You could also try setting prune -o b2.connections=8 to get the full parallelism. The default connections limit is 5. This makes me wonder whether the operation times have to be multiplied by five. Which would mean 0.8s/delete.

1 Like

Thanks, I had the impression from this article and others that -o b2.connections=8 went to the B2 library but was basically ignored by restic operations. I’ll definitely try -o b2.connections=8 to see if it helps. If we can uncap that hard-coded delete workers limit maybe we can make a dent in the times!

@764287 I considered running containers closer to the the B2 data center just for the forget/prunes. But the restic cache is necessarily in the countries where the data being backed up is. And we’d have to coordinate suspending the backups is those locations with the prune starting near B2. So possible, but a lot of stuff to make it happen.

Last month I tested 0.12.0 with high-latency (180ms) access to B2. Backup and restore performance is great, but forget/prune performance is poor. This is due to how slowly restic can delete objects. And deleting object is ~95% of the total time a forget/prune takes.

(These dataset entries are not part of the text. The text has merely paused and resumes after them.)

/-! ## Well-formedness: a register operand of 8 in each position is refused -/

theorem test_wellFormed_refuses_r8 :
    ∀ i ∈ ([.ldi 8 0, .prn 8, .add 8 0, .add 0 8, .mul 8 0, .mul 0 8, .cmp 8 0, .cmp 0 8, .push 8, .pop 8,
      .call 8, .jmp 8, .jeq 8, .jne 8] : List Instr), i.wellFormed = false := by decide

theorem test_wellFormed_accepts_r7 :
    ∀ i ∈ ([.ldi 7 255, .prn 7, .hlt, .add 7 7, .mul 7 7, .cmp 7 7, .push 7, .pop 7, .call 7, .ret, .jmp 7,
      .jeq 7, .jne 7] : List Instr), i.wellFormed = true := by decide

/-! ## Decoding: one word of each row, bit by bit from R58 and R60 -/

theorem test_decode_ldi : decodeBytes opcodeMap [0b10000010, 0b00000000, 0b00001000] = .ok (.ldi 0 8) := by decide
theorem test_decode_prn : decodeBytes opcodeMap [0b01000111, 0b00000010, 0b10101011] = .ok (.prn 2) := by decide
theorem test_decode_hlt : decodeBytes opcodeMap [0b00000001, 0b00001001, 0b00001001] = .ok .hlt := by decide
theorem test_decode_add : decodeBytes opcodeMap [0b10100000, 0b00000000, 0b00000001] = .ok (.add 0 1) := by decide
theorem test_decode_mul : decodeBytes opcodeMap [0b10100010, 0b00000010, 0b00000001] = .ok (.mul 2 1) := by decide
theorem test_decode_cmp : decodeBytes opcodeMap [0b10100111, 0b00000100, 0b00000101] = .ok (.cmp 4 5) := by decide
theorem test_decode_push : decodeBytes opcodeMap [0b01000101, 0b00000111, 0b00000000] = .ok (.push 7) := by decide
theorem test_decode_pop : decodeBytes opcodeMap [0b01000110, 0b00000001, 0b11111111] = .ok (.pop 1) := by decide
theorem test_decode_call : decodeBytes opcodeMap [0b01010000, 0b00000001, 0b00000000] = .ok (.call 1) := by decide
theorem test_decode_ret : decodeBytes opcodeMap [0b00010001, 0b00000000, 0b00000000] = .ok .ret := by decide
theorem test_decode_jmp : decodeBytes opcodeMap [0b01010100, 0b00000010, 0b00000000] = .ok (.jmp 2) := by decide
theorem test_decode_jeq : decodeBytes opcodeMap [0b01010101, 0b00001000, 0b00000000] = .ok (.jeq 8) := by decide
theorem test_decode_jne : decodeBytes opcodeMap [0b01010110, 0b00000011, 0b00000000] = .ok (.jne 3) := by decide

/-- V-F1, V-F2 (R65): bytes that are no opcode, and a window that is not whole. -/
theorem test_decode_rejects_by_name :
    decodeBytes opcodeMap [0x00, 0, 0] = .error (.unrecognizedOpcode 0x00) ∧
    decodeBytes opcodeMap [0xFF, 0, 0] = .error (.unrecognizedOpcode 0xFF) ∧
    decodeBytes opcodeMap [0x01, 0] = .error (.truncatedWindow 2) := by decide

/-- R65: "243 of the 256 byte values under the default map, including 0x00". -/
theorem test_illegal_opcodes_are_243 :
    ((List.range 256).filter fun v => (decodeOpcode opcodeMap (BitVec.ofNat 8 v)).isNone).length = 243 := by
  decide +kernel

/-- R62: bits 7:6 are the operand count, bit 5 the ALU's, bit 4 may set pc (information only). -/
theorem test_opcode_field_layout :
    ∀ n ∈ Mnemonic.all, (opcodeMap n).toNat / 64 = n.operandCount ∧
      ((opcodeMap n).getLsbD 5 = true ↔ n ∈ [Mnemonic.add, .mul, .cmp]) ∧
      ((opcodeMap n).getLsbD 4 = true ↔ n ∈ [Mnemonic.call, .ret, .jmp, .jeq, .jne]) := by decide

/-- Words numbered as the opcode table numbers them: the first byte is bits 7..0. -/
theorem test_decodeTableWord :
    decodeTableWord 24 0x080082 = some (.ldi 0 8) ∧ decodeTableWord 16 0x0347 = some (.prn 3) ∧
    decodeTableWord 8 0x01 = some .hlt ∧ decodeTableWord 8 0x82 = some (.ldi 0 0) ∧
    decodeTableWord 8 0x00 = none := by decide

/-- One word of each row, as the FIRST instruction after reset: every one takes a step, none errs, and only
HLT halts. -/
theorem test_every_row_runs_from_reset :
    ∀ p ∈ ([(24, 0x080082, true), (16, 0x0347, true), (8, 0x01, false), (24, 0x0100A0, true), (24, 0x0100A2, true),
      (24, 0x0302A7, true), (16, 0x0045, true), (16, 0x0146, true), (16, 0x0150, true), (8, 0x11, true),
      (16, 0x0254, true), (16, 0x0355, true), (16, 0x0356, true)] : List (Nat × Nat × Bool)),
    nextIs (step (State.reset.withFetchWord p.1 p.2.1))
      (fun t => t.err.isNone && (decide (t.run = .running) == p.2.2)) = true := by decide

/-! ## Instructions: the spec's examples and vectors -/

/-- R86, V-D1. -/
theorem test_ldi : nextIs (step (at_ 0 [0x82, 3, 255] base)) (fun t =>
    t.regs[3] == 255 && t.pc == 3 && t.flags == base.flags) = true := by decide
/-- V-D2: R7 is written and `sp` stays. -/
theorem test_ldi_r7_leaves_sp : nextIs (step (at_ 0 [0x82, 7, 0] base)) (fun t =>
    t.regs[7] == 0 && t.sp == 0xF4) = true := by decide
/-- V-D5. -/
theorem test_prn_r7 : nextIs (step (at_ 0 [0x47, 7] base)) (fun t => t.out == [244] && t.pc == 2) = true := by decide
/-- V-D6: an erring PRN emits nothing. -/
theorem test_prn_r9 : errsWith (at_ 0 [0x47, 9] { base with out := [1] })
    (step (at_ 0 [0x47, 9] { base with out := [1] })) (.outOfBounds .register 9) 0 (some 0x47) = true := by decide
/-- V-D8. -/
theorem test_hlt_253 : nextIs (step (at_ 253 [0x01, 9, 9] base)) (fun t =>
    t.run == .halted && t.err == none && t.pc == 253) = true := by decide
/-- V-D9: not a normal halt. -/
theorem test_hlt_254 : errsWith (at_ 254 [0x01, 0] base) (step (at_ 254 [0x01, 0] base))
    (.outOfBounds .memory 256) 254 (some 0x01) = true := by decide
/-- R91, V-A3. -/
theorem test_add_wraps : nextIs (step (at_ 0 [0xA0, 0, 1] (withReg 0 200 (withReg 1 100 base)))) (fun t =>
    t.regs[0] == 44 && t.regs[1] == 100 && t.pc == 3) = true := by decide
/-- V-A7: `op1` is checked first. -/
theorem test_add_errs : errsWith (at_ 0 [0xA0, 8, 9] base) (step (at_ 0 [0xA0, 8, 9] base))
    (.outOfBounds .register 8) 0 (some 0xA0) = true := by decide
/-- V-A10. -/
theorem test_mul_wraps : nextIs (step (at_ 0 [0xA2, 0, 1] (withReg 0 255 (withReg 1 255 base)))) (fun t =>
    t.regs[0] == 1) = true := by decide
/-- V-A12: a register named twice. -/
theorem test_mul_square : nextIs (step (at_ 0 [0xA2, 1, 1] (withReg 1 15 base))) (fun t =>
    t.regs[1] == 225) = true := by decide
/-- V-A17: unsigned. -/
theorem test_cmp_unsigned : nextIs (step (at_ 0 [0xA7, 0, 1] (withReg 0 0x80 (withReg 1 0x7F base)))) (fun t =>
    t.flags == ⟨false, true, false⟩ && t.pc == 3) = true := by decide
/-- V-A19: an erring CMP writes no flag. -/
theorem test_cmp_errs : errsWith (at_ 0 [0xA7, 0, 8] { base with flags := ⟨false, true, false⟩ })
    (step (at_ 0 [0xA7, 0, 8] { base with flags := ⟨false, true, false⟩ }))
    (.outOfBounds .register 8) 0 (some 0xA7) = true := by decide
/-- V-S4: code at address 0 is overwritten with no error. -/
theorem test_push_to_0 : nextIs (step (at_ 0 [0x45, 0] { withReg 0 5 base with sp := 1 })) (fun t =>
    t.mem.read 0 == 5 && t.sp == 0 && t.pc == 2) = true := by decide
/-- V-S3. -/
theorem test_push_full : errsWith (at_ 0 [0x45, 0] { base with sp := 0 }) (step (at_ 0 [0x45, 0] { base with sp := 0 }))
    (.outOfBounds .memory (-1)) 0 (some 0x45) = true := by decide
/-- V-S11. -/
theorem test_pop_last : nextIs (step (at_ 0 [0x46, 0] { base with sp := 255, mem := [(255, 3)] })) (fun t =>
    t.regs[0] == 3 && t.sp == 256 && t.mem.read 255 == 3) = true := by decide
/-- V-S10: the register is checked before memory. -/
theorem test_pop_errs : errsWith (at_ 0 [0x46, 8] { base with sp := 256 }) (step (at_ 0 [0x46, 8] { base with sp := 256 }))
    (.outOfBounds .register 8) 0 (some 0x46) = true := by decide
/-- V-C16. -/
theorem test_call_253 : nextIs (step (at_ 253 [0x50, 1, 0] base)) (fun t =>
    t.mem.read 0xF3 == 255 && t.sp == 0xF3 && t.pc == 0) = true := by decide
/-- V-C4. -/
theorem test_call_full : errsWith (at_ 3 [0x50, 1] { base with sp := 0 }) (step (at_ 3 [0x50, 1] { base with sp := 0 }))
    (.outOfBounds .memory (-1)) 3 (some 0x50) = true := by decide
/-- R99, V-C2: `sp` is unchanged. -/
theorem test_ret : nextIs (step (at_ 30 [0x11] { base with sp := 0xF3, mem := [(0xF3, 8)] })) (fun t =>
    t.pc == 8 && t.sp == 0xF3) = true := by decide
/-- V-C5. -/
theorem test_ret_errs : errsWith (at_ 30 [0x11] { base with sp := 256 }) (step (at_ 30 [0x11] { base with sp := 256 }))
    (.outOfBounds .memory 256) 30 (some 0x11) = true := by decide
/-- V-C15: the target 254 is not checked by the jump. -/
theorem test_jmp_254 : nextIs (step (at_ 3 [0x54, 0] (withReg 0 254 base))) (fun t => t.pc == 254) = true := by decide
/-- V-C6: a jump to itself changes nothing. -/
theorem test_jmp_self : nextIs (step (at_ 4 [0x54, 2] (withReg 2 4 base))) (fun t =>
    t == at_ 4 [0x54, 2] (withReg 2 4 base)) = true := by decide
/-- V-C8. -/
theorem test_jeq_taken : nextIs (step (at_ 10 [0x55, 3] { withReg 3 20 base with flags := ⟨true, false, false⟩ }))
    (fun t => t.pc == 20) = true := by decide
/-- V-C10: the register of an untaken jump is not accessed. -/
theorem test_jeq_untaken_r8 : nextIs (step (at_ 10 [0x55, 8] base)) (fun t => t.pc == 12 && t.err == none) = true := by decide
/-- V-C12: taken after reset. -/
theorem test_jne_taken : nextIs (step (at_ 10 [0x56, 3] (withReg 3 20 base))) (fun t => t.pc == 20) = true := by decide
/-- V-C13. -/
theorem test_jne_untaken : nextIs (step (at_ 10 [0x56, 3] { base with flags := ⟨true, false, false⟩ }))
    (fun t => t.pc == 12) = true := by decide

/-! ## The step, the load port and the views -/

/-- V-F1. -/
theorem test_step_unrecognized : errsWith base (step base) .unrecognizedOpcode 0 (some 0) = true := by decide
/-- V-F3, V-F4: no opcode was fetched at 256; at 255 the fetch faults before the decode. -/
theorem test_step_fetch_faults :
    errsWith { base with pc := 256 } (step { base with pc := 256 }) (.outOfBounds .memory 256) 256 none = true ∧
    errsWith { base with pc := 255 } (step { base with pc := 255 }) (.outOfBounds .memory 256) 255 (some 0) = true := by
  decide
/-- R34: bit 0 is E, bit 1 is G, bit 2 is L. -/
theorem test_flags_pack : Flags.pack ⟨true, false, false⟩ = 0b001 ∧ Flags.pack ⟨false, true, false⟩ = 0b010 ∧
    Flags.pack ⟨false, false, true⟩ = 0b100 := by decide
/-- R116: the default exit statuses. -/
theorem test_exit_status : exitStatus 0 = 0 ∧ exitStatus 1 = 2 ∧ exitStatus 2 = 3 := by decide
/-- R43: the image from address 0, in order. -/
theorem test_load : (base.load [0x82, 0, 8, 0x47, 0, 0x01]).mem = [(0, 0x82), (2, 8), (3, 0x47), (5, 0x01)] := by decide
/-- R70, R71: the source's own lines. -/
theorem test_render : (Instr.ldi 0 8).render = "LDI R0,8" ∧ (Instr.prn 0).render = "PRN R0" ∧ Instr.hlt.render = "HLT" := by
  decide

/-! ## Witnesses: the hypotheses of each statement can be met, at the boundaries of its clauses -/

theorem witness_DecodeInvertsOpcodeMap : Function.Injective opcodeMap := by
  intro a b
  cases a <;> cases b <;> decide

theorem witness_DecodeAfterEncode : Function.Injective opcodeMap ∧ 3 ≤ (encodeWith opcodeMap (.ldi 7 255) ++ []).length ∧
    3 ≤ (encodeWith opcodeMap .ret ++ [1, 2]).length := by
  exact ⟨witness_DecodeInvertsOpcodeMap, by decide⟩

theorem witness_EncodeAfterDecode : decodeBytes opcodeMap [0x47, 255, 9] = .ok (.prn 255) := by decide

/-- Two used operand bytes, one, none, and an opcode with no entry. -/
theorem witness_UnusedOperandBytesAreIgnored :
    (∀ n, decodeOpcode opcodeMap 0x47 = some n →
      (1 ≤ n.operandCount → (3 : Byte) = 3) ∧ (2 ≤ n.operandCount → (9 : Byte) = 4)) ∧
    (∀ n, decodeOpcode opcodeMap 0x11 = some n →
      (1 ≤ n.operandCount → (3 : Byte) = 1) ∧ (2 ≤ n.operandCount → (9 : Byte) = 4)) := by
  constructor <;> intro n <;> cases n <;> decide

From other comments the problem is the small cap on the number of allowed delete connections/workers. It appears that currently every connection requires a dedicated worker, and the number of workers defaults to 5 and has a hard-coded maximum of only 8.

The result is that restic can only delete about 6 objects/second by default (for 180ms latency), so a prune than needs to delete 100,000 objects takes ~5 hours. The original results are quoted below:

I have done some further testing with 0.12.1 with new options the community suggested:

--max-unused unlimited
-o b2.connections=8

Here the average restic B2 operation times we observe with network latency ~180ms:

Deleting snapshots for forget: 0.1s / delete
Deleting obsolete indexes: 0.09s / delete
Removing old packs: 0.1s / delete

Finding in use data: 0.16s / snapshot
Repacking pack: 1.3s / repack

Being able to increase the number of delete workers from 5 to 8, almost doubled the speed at which restic can delete objects! I saw a about linear speed-up with the number of connections/workers. This almost halves the total forget/prune times.

I would love to test with 16 or 32 connections/workers, but unfortunately the hardcoded limit of 8 workers also places a hard limit on the maximum speed of forget/prune operations. It would be great if this limit could be moved out of the code to a configuration setting. Or at least, in the first instance, to a build configuration.

It is not clear what the --max-unused unlimited did as it wasn’t an identical starting state and the previous test. It probably reduced the number of objects that needed repacking and deleting, but that wasn’t dramatic. This was a smaller forget/prune, deleting ~40K objects and there were only ~100 repacks required with --max-unused unlimited.